Abstract
This paper presents a Hybrid Feature Selection Technique for Sentiment Classification. We have used a Genetic Algorithm and a combination of existing Feature Selection methods, namely: Information Gain (IG), CHI Square (CHI), and GINI Index (GINI). First, we have obtained features from three different selection approaches as mentioned above and then performed the UNION SET Operation to extract the reduced feature set. Then, Genetic Algorithm is applied to optimize the feature set further. This paper also presents an Ensemble Approach based on the error rate obtained different domain datasets. To test our proposed Hybrid Feature Selection and Ensemble Classification approach, we have considered four Support Vector Machine (SVM) classifier variants. We have used UCI ML Datasets of three domains namely: IMDB Movie Review, Amazon Product Review and Yelp Restaurant Reviews. The experimental results show that our proposed approach performed best in all three domain datasets. Further, we also presented T-Test for Statistical Significance between classifiers and comparison is also done based on Precision, Recall, F1-Score, AUC and model execution time.
Introduction
Sentiment Classification is the method of extracting information from textual data and classifying it into its respective polarity (positive or negative). Sentiment Analysis (SA) plays a vital role in different aspects of our lives. Even in the US Presidential Elections of the year 2016, SA played a crucial role in developing the election campaign strategy [1]. SA is also a common technique to analyze the customer’s reaction to a product, and in the business sector, companies tend to change their strategy based on customer feedback, which eventually increases their sales. The two most popular ways to carry out the Sentiment Classification task are Dictionary-based (DB) and Corpus-based (CB) methods [2]. The DB approach employs prebuilt dictionaries of words such as WordNet [3], and CB methods use the semantic relation between the words that appear in the corpus dataset.
Apart from these methods, Machine Learning (ML) classification algorithms have also been used to classify the text into different polarities. Recent research shows the use of the Hybrid approach [4] in Sentiment Classification.
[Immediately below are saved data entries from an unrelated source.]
-- ==== Sys2Proof/Laws/Exec.lean ====
section
/-! SUPPORT. What each shared operation and each meaning can answer, said once. -/

namespace Sys2Proof.Machine

@[simp] theorem deliver_eq (r : Result) (s : State) :
    deliver r s = .next { s with completion := some (.ok r) } := rfl

@[simp] theorem takeFault_eq (f : Fault) (s : State) :
    takeFault f s = .next { s with completion := some (.fault f) } := rfl

@[simp] theorem exec_encn (n : Nibble) (s : State) : exec (.encn n) s = deliver (.codeword (encn n)) s := rfl
@[simp] theorem exec_enc (x : List Byte) (s : State) : exec (.enc x) s = deliver (.stream (enc x)) s := rfl
@[simp] theorem exec_synd (c : Codeword) (s : State) : exec (.synd c) s = deliver (.syndrome (synd c)) s := rfl
@[simp] theorem exec_decw (c : Codeword) (s : State) : exec (.decw c) s = deliver (.decoded (decw c)) s := rfl
@[simp] theorem exec_slut (y : Syndrome) (s : State) : exec (.slut y) s = deliver (.correction (slut y)) s := rfl

/-- DEC's two checks are one condition on the length (R102). -/
theorem dec_eq_ite (bits : Bits) :
    dec bits = if bits.length % 14 = 0 then .ok (regroup (nibblesOf bits)) else .error .malformedStream := by
  have hn : (nibblesOf bits).length = bits.length / 7 := by simp [nibblesOf]
  unfold dec
  rw [hn]
  by_cases h : bits.length % 14 = 0
  · rw [if_neg (by omega), if_neg (by omega), if_pos h]
  · rw [if_neg h]
    by_cases h7 : bits.length % 7 = 0
    · rw [if_neg (by omega), if_pos (by omega)]
    · rw [if_pos h7]

/-- INJ on a well-formed transaction completes with the stream its draws give (R73, R121). -/
theorem exec_inj_of_wf {bits : Bits} {p : Prob} {fire : Bool} {pos : Nat} (h : (Instr.inj bits p fire pos).wf = true)
    (s : State) : exec (.inj bits p fire pos) s = deliver (.stream (inj bits fire pos)) s := by
  have hn : injRefusal bits p fire pos = none := by
    simp only [Instr.wf, Bool.and_eq_true] at h
    unfold injRefusal
    cases fire
    · simp [h]
    · have h3 := h.2
      simp only [Bool.not_true, Bool.false_or, decide_eq_true_eq] at h3
      have hne : bits ≠ [] := by
        rintro rfl
        simp at h3
      simp [h, hne, h3]
  simp [exec, execInj, hn]

/-- INJ on a transaction that is not well formed is refused. -/
theorem exec_inj_of_not_wf {bits : Bits} {p : Prob} {fire : Bool} {pos : Nat}
    (h : (Instr.inj bits p fire pos).wf = false) (s : State) : ∃ r, exec (.inj bits p fire pos) s = .refused r := by
  change ∃ r, execInj bits p fire pos s = .refused r
  unfold execInj
  cases hr : injRefusal bits p fire pos with
  | some r => exact ⟨r, rfl⟩
  | none =>
    unfold injRefusal at hr
    split at hr <;> try cases hr
    split at hr <;> try cases hr
    split at hr <;> try cases hr
    split at hr <;> try cases hr
    simp_all [Instr.wf]

/-- LOSE on a well-formed transaction answers its draw (R130, R131). -/
theorem exec_lose_of_wf {q : Prob} {lost : Bool} (h : (Instr.lose q lost).wf = true) (s : State) :
    exec (.lose q lost) s = deliver (.lost lost) s := by
  simp only [Instr.wf, Bool.and_eq_true] at h
  simp [exec, execLose, loseRefusal, h]

/-- LOSE on a transaction that is not well formed is refused. -/
theorem exec_lose_of_not_wf {q : Prob} {lost : Bool} (h : (Instr.lose q lost).wf = false) (s : State) :
    ∃ r, exec (.lose q lost) s = .refused r := by
  change ∃ r, execLose q lost s = .refused r
  unfold execLose
  cases hr : loseRefusal q lost with
  | some r => exact ⟨r, rfl⟩
  | none =>
    unfold loseRefusal at hr
    split at hr <;> try cases hr
    split at hr <;> try cases hr
    simp_all [Instr.wf]

end Sys2Proof.Machine
end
In this paper, we have proposed a Hybrid Feature Selection Method using UNION Set Operation [5] and Genetic Algorithm [6]. We have considered UCI ML Dataset [7] of three domains: Movies, Products, and Restaurants. There are 1000 reviews present in each dataset with equal distribution of positive and negative reviews. Each of these are well labeled datasets, and hence we are classifying them using Supervised ML Classifiers. Below are the key contributions of the work carried out in this paper: We propose a Hybrid Feature Selection Method (FSM) using pre-existing techniques and Optimization by Genetic Algorithm. We analyzed the proposed FSM using four variants of Support Vector Machine (SVM), namely: Linear SVM (LSVM), Quadratic SVM (QSVM), Fine Gaussian SVM (FGSVM), and Medium Gaussian SVM (MGSVM). We also proposed an Ensemble Classification Approach considering all three domain datasets. In this, only two SVM variants are used, which showed a minimum error rate for individual polarity class.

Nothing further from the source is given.